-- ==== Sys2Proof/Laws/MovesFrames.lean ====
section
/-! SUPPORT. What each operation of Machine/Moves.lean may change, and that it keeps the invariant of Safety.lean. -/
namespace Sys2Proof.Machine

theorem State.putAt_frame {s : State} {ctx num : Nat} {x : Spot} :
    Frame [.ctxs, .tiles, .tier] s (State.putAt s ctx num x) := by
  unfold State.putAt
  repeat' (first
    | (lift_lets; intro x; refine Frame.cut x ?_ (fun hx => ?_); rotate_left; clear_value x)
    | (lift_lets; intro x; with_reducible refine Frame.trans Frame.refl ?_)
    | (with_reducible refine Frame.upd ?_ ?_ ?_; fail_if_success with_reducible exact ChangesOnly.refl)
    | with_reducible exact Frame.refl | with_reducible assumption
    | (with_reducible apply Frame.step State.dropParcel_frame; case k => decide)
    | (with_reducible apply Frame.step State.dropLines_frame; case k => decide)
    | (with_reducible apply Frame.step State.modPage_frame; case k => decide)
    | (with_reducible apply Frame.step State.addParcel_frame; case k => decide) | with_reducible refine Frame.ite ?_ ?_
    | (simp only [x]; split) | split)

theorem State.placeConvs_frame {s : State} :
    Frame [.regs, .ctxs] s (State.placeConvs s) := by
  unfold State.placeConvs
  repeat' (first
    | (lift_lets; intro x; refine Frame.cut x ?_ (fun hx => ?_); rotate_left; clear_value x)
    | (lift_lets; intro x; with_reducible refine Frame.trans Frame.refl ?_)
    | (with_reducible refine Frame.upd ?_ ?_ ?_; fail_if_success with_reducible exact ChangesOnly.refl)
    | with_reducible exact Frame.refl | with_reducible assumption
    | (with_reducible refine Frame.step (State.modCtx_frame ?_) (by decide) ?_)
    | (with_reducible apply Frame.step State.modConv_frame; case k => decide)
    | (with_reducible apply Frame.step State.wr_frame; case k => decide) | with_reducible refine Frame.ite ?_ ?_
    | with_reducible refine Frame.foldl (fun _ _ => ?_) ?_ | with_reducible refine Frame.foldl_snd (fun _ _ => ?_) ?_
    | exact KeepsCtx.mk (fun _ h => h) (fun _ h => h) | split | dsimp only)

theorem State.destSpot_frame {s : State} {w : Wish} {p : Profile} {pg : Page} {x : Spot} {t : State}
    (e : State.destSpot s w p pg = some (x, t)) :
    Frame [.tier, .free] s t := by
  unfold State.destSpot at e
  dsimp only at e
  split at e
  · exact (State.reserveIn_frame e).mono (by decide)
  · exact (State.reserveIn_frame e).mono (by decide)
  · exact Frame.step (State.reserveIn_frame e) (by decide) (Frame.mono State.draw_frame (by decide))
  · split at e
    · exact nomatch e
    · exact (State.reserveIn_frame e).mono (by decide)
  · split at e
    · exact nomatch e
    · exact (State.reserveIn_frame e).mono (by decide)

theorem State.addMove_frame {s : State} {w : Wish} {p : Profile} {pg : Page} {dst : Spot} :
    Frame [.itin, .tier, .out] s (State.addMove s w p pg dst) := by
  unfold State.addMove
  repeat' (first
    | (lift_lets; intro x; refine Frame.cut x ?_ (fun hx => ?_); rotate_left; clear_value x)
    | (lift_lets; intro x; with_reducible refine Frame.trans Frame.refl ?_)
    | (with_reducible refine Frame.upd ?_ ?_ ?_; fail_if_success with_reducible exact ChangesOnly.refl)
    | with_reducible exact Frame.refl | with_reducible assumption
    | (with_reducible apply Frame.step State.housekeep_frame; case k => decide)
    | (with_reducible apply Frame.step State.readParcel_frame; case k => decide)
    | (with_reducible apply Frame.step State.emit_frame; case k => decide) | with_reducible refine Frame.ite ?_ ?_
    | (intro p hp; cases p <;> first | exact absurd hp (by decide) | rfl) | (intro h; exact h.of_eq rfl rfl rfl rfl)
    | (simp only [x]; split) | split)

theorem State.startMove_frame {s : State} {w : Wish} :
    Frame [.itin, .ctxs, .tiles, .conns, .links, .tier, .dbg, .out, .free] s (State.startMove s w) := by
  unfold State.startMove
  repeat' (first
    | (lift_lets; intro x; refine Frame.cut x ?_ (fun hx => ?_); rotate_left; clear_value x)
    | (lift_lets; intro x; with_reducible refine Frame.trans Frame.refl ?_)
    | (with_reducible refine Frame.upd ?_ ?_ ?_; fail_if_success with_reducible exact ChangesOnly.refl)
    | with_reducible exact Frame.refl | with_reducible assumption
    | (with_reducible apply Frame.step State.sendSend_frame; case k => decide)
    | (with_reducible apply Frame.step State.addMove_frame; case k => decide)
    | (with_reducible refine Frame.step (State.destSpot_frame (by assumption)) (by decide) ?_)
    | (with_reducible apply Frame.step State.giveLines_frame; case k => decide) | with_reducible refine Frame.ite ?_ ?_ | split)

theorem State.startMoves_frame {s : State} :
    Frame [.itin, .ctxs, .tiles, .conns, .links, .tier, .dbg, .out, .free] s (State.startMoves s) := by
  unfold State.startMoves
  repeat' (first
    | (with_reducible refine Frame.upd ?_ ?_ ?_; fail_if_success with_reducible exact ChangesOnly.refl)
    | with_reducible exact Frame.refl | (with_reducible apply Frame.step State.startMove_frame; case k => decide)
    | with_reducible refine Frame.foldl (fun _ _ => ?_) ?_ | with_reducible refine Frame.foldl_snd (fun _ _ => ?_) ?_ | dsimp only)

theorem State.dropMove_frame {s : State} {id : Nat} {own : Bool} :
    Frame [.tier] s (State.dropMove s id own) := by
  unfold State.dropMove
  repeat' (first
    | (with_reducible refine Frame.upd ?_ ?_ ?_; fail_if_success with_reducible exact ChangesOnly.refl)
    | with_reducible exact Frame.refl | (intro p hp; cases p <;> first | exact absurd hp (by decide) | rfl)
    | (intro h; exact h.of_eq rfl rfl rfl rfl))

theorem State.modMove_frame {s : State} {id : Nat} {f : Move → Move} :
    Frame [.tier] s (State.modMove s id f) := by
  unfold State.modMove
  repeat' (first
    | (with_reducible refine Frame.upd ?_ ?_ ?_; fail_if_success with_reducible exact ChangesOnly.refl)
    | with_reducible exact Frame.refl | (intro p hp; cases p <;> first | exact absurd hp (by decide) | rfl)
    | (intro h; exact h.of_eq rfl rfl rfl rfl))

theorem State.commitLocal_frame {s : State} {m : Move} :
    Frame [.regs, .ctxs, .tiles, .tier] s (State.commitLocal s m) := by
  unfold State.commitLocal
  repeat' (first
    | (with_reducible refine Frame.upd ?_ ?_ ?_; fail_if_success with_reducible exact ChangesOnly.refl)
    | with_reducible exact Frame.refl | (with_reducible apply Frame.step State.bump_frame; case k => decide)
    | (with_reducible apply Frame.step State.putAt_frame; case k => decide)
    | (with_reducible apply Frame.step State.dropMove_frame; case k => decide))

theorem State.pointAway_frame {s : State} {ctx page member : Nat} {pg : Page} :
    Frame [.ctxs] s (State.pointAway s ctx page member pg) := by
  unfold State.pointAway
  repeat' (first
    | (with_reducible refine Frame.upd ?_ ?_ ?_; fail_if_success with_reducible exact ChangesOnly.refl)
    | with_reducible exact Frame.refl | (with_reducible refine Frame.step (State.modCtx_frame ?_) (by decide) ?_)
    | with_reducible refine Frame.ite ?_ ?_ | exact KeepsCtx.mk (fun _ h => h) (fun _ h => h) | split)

◆ PROBLEM DETAILS ◆
Return only the count of lines in the records that hold the word "regs".

◆ SOLUTION FOR THIS TASK ◆
2